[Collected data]
---
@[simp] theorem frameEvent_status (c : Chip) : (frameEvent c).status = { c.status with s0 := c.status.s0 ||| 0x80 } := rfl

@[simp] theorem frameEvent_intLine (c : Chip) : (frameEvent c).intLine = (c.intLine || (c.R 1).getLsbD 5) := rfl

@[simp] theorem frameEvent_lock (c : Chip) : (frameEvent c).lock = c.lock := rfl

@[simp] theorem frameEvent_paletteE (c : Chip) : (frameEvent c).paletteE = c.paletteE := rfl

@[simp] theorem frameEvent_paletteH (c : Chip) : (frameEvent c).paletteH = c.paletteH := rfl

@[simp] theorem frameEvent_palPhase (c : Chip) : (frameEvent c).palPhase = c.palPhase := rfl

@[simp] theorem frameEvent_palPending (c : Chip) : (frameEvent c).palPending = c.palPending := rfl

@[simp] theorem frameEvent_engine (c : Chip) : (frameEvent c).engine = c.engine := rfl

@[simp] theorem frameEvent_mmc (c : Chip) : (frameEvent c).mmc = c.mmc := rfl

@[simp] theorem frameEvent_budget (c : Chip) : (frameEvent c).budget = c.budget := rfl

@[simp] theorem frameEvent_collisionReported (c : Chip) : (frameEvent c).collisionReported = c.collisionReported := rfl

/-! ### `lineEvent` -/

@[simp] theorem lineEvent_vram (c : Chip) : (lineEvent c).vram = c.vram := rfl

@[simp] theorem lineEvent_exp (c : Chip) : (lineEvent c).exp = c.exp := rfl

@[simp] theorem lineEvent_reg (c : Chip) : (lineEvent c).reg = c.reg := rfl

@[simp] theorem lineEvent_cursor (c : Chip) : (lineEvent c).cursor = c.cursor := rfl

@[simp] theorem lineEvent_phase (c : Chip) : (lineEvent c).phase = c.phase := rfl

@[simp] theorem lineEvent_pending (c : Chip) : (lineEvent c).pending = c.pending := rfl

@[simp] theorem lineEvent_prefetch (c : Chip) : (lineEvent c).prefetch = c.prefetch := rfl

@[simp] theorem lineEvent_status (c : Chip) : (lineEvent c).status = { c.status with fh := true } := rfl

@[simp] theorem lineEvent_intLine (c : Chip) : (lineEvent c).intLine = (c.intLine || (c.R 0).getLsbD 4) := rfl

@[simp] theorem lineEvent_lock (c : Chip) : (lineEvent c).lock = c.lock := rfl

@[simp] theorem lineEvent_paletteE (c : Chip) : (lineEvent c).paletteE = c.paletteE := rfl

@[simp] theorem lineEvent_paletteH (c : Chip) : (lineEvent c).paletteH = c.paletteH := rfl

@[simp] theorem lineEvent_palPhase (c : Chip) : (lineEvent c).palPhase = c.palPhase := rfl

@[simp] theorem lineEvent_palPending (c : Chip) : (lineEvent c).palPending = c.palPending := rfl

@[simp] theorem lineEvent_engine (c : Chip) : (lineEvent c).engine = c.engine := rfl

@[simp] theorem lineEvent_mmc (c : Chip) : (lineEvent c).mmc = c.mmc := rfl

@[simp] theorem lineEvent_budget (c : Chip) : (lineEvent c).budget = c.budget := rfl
---
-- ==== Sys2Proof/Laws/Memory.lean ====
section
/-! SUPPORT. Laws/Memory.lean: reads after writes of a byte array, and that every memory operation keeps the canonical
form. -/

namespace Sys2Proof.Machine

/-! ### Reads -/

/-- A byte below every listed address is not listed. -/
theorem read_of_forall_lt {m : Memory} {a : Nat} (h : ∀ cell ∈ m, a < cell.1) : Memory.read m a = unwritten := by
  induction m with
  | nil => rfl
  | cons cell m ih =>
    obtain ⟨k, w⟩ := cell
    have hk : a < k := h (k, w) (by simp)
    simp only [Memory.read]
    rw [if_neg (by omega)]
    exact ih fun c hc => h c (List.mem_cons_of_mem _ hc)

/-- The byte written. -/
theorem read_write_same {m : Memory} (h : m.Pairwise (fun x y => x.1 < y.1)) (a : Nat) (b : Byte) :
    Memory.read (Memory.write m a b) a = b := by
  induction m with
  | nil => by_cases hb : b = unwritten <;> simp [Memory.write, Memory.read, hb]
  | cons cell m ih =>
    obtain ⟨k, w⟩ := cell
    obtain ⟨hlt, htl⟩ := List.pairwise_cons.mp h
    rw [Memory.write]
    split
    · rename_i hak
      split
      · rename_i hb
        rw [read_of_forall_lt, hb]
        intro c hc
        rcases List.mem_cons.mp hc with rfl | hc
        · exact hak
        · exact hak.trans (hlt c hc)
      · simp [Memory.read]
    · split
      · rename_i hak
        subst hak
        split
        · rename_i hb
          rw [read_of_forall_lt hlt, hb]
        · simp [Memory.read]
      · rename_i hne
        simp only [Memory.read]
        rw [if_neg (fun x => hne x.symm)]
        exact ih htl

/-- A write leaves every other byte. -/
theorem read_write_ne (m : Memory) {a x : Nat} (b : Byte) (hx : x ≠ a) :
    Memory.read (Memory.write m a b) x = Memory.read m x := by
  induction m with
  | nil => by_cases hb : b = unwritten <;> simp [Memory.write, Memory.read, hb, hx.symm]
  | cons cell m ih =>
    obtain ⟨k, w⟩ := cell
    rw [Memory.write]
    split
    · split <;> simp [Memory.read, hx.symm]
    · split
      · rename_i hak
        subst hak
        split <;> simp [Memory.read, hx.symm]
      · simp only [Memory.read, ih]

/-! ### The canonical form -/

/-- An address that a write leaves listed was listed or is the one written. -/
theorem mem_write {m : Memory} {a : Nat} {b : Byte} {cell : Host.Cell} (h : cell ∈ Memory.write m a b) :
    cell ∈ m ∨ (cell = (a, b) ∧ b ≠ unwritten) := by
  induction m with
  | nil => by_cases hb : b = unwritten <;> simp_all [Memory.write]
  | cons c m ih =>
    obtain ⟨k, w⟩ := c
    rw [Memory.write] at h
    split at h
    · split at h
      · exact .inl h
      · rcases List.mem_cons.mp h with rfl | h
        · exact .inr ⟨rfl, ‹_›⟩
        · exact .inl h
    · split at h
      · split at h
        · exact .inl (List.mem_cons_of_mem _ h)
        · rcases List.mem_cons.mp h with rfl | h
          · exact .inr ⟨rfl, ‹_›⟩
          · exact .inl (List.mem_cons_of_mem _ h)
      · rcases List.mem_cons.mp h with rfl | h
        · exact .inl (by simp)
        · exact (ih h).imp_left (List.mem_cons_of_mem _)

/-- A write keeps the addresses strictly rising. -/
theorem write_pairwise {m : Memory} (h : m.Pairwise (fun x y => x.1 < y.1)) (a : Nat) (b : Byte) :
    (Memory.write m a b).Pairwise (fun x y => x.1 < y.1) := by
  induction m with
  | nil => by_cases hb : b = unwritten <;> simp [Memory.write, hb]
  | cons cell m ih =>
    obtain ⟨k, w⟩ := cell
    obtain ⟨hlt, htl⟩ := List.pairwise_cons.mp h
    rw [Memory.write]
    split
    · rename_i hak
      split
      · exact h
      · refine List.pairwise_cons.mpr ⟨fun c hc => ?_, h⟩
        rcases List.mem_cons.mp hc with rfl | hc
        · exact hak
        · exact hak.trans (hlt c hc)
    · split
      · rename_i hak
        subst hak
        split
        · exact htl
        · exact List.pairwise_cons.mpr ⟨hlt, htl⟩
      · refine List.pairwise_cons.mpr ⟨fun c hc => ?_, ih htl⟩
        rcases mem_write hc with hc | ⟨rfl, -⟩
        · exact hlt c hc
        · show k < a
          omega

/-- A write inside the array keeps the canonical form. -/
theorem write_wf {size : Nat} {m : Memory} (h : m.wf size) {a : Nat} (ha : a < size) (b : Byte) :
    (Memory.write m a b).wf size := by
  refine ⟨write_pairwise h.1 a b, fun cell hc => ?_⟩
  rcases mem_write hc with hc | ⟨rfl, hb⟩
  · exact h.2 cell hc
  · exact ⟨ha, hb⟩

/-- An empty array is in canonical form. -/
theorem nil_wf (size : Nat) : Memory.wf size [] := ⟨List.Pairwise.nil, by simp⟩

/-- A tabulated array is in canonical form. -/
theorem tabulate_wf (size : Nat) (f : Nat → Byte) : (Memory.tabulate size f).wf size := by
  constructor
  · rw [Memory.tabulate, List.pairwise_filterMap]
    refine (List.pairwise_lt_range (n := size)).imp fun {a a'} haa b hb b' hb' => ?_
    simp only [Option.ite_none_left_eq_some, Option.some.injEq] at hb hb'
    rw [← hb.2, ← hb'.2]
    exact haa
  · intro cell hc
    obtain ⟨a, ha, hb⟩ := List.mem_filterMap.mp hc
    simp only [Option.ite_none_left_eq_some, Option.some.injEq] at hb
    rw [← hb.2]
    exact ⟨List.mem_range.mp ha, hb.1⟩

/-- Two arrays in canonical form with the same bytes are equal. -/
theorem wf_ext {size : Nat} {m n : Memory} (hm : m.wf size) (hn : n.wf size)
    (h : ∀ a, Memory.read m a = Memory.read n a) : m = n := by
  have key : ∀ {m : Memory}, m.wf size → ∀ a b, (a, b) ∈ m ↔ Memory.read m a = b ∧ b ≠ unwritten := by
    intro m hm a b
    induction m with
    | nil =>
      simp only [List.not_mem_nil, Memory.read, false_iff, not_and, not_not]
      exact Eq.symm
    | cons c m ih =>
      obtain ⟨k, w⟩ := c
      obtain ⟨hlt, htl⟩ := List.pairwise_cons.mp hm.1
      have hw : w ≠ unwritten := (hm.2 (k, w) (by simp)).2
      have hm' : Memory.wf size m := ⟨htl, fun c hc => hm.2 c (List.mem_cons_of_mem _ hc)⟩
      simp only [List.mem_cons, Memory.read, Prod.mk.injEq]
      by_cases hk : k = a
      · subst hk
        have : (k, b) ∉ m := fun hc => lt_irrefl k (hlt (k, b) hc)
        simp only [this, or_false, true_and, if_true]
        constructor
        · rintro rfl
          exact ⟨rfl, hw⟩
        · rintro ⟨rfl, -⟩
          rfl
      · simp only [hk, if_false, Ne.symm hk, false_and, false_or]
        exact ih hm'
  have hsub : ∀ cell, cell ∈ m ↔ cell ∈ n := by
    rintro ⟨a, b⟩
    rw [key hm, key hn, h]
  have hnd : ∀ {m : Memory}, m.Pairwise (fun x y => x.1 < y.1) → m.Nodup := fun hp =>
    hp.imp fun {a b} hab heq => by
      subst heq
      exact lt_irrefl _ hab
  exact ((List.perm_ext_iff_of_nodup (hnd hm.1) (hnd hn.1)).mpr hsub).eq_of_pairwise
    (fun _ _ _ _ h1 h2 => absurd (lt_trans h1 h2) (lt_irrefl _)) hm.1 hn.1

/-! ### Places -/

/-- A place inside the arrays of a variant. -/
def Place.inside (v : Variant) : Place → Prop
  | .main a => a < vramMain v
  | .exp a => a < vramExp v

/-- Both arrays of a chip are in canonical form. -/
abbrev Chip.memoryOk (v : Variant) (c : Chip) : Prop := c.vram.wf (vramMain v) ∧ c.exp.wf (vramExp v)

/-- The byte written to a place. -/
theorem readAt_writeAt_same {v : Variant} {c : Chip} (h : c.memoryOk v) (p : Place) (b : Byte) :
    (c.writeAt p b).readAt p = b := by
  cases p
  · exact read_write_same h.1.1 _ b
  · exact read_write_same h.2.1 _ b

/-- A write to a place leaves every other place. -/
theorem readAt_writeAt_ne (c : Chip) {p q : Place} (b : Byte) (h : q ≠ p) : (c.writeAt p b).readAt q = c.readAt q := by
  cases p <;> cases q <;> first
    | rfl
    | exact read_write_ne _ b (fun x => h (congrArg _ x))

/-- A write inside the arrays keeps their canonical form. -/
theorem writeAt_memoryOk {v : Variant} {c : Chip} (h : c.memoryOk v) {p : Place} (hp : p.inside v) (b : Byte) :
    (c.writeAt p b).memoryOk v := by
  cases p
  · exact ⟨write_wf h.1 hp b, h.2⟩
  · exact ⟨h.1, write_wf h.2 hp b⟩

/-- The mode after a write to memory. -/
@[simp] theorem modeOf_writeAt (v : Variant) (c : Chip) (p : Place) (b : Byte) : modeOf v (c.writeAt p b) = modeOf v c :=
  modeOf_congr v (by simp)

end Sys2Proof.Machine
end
---
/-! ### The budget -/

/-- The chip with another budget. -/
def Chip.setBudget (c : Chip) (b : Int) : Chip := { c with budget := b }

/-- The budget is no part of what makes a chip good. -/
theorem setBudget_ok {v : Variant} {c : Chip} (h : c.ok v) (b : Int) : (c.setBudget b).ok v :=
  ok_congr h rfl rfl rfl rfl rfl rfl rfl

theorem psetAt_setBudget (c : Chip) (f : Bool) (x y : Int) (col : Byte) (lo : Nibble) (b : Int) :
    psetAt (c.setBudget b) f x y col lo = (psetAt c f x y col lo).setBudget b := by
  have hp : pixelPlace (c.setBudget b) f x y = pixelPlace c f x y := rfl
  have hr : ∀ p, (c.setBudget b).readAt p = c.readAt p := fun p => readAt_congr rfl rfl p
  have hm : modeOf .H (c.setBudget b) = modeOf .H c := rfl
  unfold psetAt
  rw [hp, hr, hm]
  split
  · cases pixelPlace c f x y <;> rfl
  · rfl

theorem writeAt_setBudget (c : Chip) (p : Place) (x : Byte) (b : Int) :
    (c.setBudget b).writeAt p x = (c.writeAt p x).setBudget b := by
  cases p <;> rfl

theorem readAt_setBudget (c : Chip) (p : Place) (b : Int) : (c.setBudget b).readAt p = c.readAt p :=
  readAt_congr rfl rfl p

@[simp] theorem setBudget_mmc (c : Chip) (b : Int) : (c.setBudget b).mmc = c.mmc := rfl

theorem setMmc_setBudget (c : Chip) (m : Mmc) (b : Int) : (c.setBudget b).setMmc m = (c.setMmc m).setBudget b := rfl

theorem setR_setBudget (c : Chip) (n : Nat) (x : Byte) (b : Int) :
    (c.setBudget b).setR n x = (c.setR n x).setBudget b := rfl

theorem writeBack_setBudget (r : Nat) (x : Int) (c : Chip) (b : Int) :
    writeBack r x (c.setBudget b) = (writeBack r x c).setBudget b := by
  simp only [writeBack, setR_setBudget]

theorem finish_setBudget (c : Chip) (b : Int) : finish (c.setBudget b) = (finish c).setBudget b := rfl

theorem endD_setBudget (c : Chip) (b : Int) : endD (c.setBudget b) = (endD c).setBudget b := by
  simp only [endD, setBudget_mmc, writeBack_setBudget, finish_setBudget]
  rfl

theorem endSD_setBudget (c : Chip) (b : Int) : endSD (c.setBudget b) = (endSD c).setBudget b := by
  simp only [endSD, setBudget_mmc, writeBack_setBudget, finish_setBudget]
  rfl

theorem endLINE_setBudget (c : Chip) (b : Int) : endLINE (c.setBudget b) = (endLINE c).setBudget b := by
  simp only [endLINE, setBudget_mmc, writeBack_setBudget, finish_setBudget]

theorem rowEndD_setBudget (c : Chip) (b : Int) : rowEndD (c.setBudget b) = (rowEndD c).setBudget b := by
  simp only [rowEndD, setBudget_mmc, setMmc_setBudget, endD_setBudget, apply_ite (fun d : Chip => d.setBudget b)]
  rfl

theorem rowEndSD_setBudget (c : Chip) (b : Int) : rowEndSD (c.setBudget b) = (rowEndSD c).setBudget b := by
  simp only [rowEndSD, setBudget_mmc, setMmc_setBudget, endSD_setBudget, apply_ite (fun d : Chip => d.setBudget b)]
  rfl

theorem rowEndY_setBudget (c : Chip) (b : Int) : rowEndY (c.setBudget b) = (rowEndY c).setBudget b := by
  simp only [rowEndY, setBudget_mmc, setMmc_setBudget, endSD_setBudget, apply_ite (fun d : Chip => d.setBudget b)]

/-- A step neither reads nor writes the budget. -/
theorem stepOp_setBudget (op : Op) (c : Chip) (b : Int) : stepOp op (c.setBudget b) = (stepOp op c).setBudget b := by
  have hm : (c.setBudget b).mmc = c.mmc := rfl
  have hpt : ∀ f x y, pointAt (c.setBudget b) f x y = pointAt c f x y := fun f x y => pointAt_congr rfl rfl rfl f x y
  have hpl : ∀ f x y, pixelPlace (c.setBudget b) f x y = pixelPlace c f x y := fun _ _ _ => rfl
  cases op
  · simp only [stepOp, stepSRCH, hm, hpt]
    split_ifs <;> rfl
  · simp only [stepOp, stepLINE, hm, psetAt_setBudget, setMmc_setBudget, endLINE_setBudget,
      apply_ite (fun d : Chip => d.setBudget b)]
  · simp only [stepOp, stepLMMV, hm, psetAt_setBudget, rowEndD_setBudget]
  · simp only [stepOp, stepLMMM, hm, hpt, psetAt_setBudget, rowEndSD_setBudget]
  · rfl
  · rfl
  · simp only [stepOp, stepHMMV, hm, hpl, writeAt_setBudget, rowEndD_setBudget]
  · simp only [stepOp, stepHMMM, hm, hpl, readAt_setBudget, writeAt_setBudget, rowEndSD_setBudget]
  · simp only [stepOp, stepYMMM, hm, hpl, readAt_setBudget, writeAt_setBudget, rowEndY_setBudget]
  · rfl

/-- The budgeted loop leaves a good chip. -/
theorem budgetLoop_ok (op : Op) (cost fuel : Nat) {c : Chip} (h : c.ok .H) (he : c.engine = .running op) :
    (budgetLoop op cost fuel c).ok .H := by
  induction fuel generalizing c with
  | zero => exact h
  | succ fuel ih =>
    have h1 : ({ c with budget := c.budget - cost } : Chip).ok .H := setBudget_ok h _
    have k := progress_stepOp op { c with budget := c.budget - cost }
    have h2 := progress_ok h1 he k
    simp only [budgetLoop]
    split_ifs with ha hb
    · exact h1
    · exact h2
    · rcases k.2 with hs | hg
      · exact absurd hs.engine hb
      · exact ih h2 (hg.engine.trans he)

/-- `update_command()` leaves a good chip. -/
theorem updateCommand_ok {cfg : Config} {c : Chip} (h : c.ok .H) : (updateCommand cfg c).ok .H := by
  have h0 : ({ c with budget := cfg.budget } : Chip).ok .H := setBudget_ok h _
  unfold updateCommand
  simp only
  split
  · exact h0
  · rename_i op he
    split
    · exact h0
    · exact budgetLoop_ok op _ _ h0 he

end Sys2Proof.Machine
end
---
In the data above, find the line with "c.phase := rfl" and the line with "(lineEvent c).budget = c.budget := rfl". Retype both, plus every line between them, exactly.

@[simp] theorem lineEvent_phase (c : Chip) : (lineEvent c).phase = c.phase := rfl

@[simp] theorem lineEvent_pending (c : Chip) : (lineEvent c).pending = c.pending := rfl

@[simp] theorem lineEvent_prefetch (c : Chip) : (lineEvent c).prefetch = c.prefetch := rfl

@[simp] theorem lineEvent_status (c : Chip) : (lineEvent c).status = { c.status with fh := true } := rfl

@[simp] theorem lineEvent_intLine (c : Chip) : (lineEvent c).intLine = (c.intLine || (c.R 0).getLsbD 4) := rfl

@[simp] theorem lineEvent_lock (c : Chip) : (lineEvent c).lock = c.lock := rfl

@[simp] theorem lineEvent_paletteE (c : Chip) : (lineEvent c).paletteE = c.paletteE := rfl

@[simp] theorem lineEvent_paletteH (c : Chip) : (lineEvent c).paletteH = c.paletteH := rfl

@[simp] theorem lineEvent_palPhase (c : Chip) : (lineEvent c).palPhase = c.palPhase := rfl

@[simp] theorem lineEvent_palPending (c : Chip) : (lineEvent c).palPending = c.palPending := rfl

@[simp] theorem lineEvent_engine (c : Chip) : (lineEvent c).engine = c.engine := rfl

@[simp] theorem lineEvent_mmc (c : Chip) : (lineEvent c).mmc = c.mmc := rfl

@[simp] theorem lineEvent_budget (c : Chip) : (lineEvent c).budget = c.budget := rfl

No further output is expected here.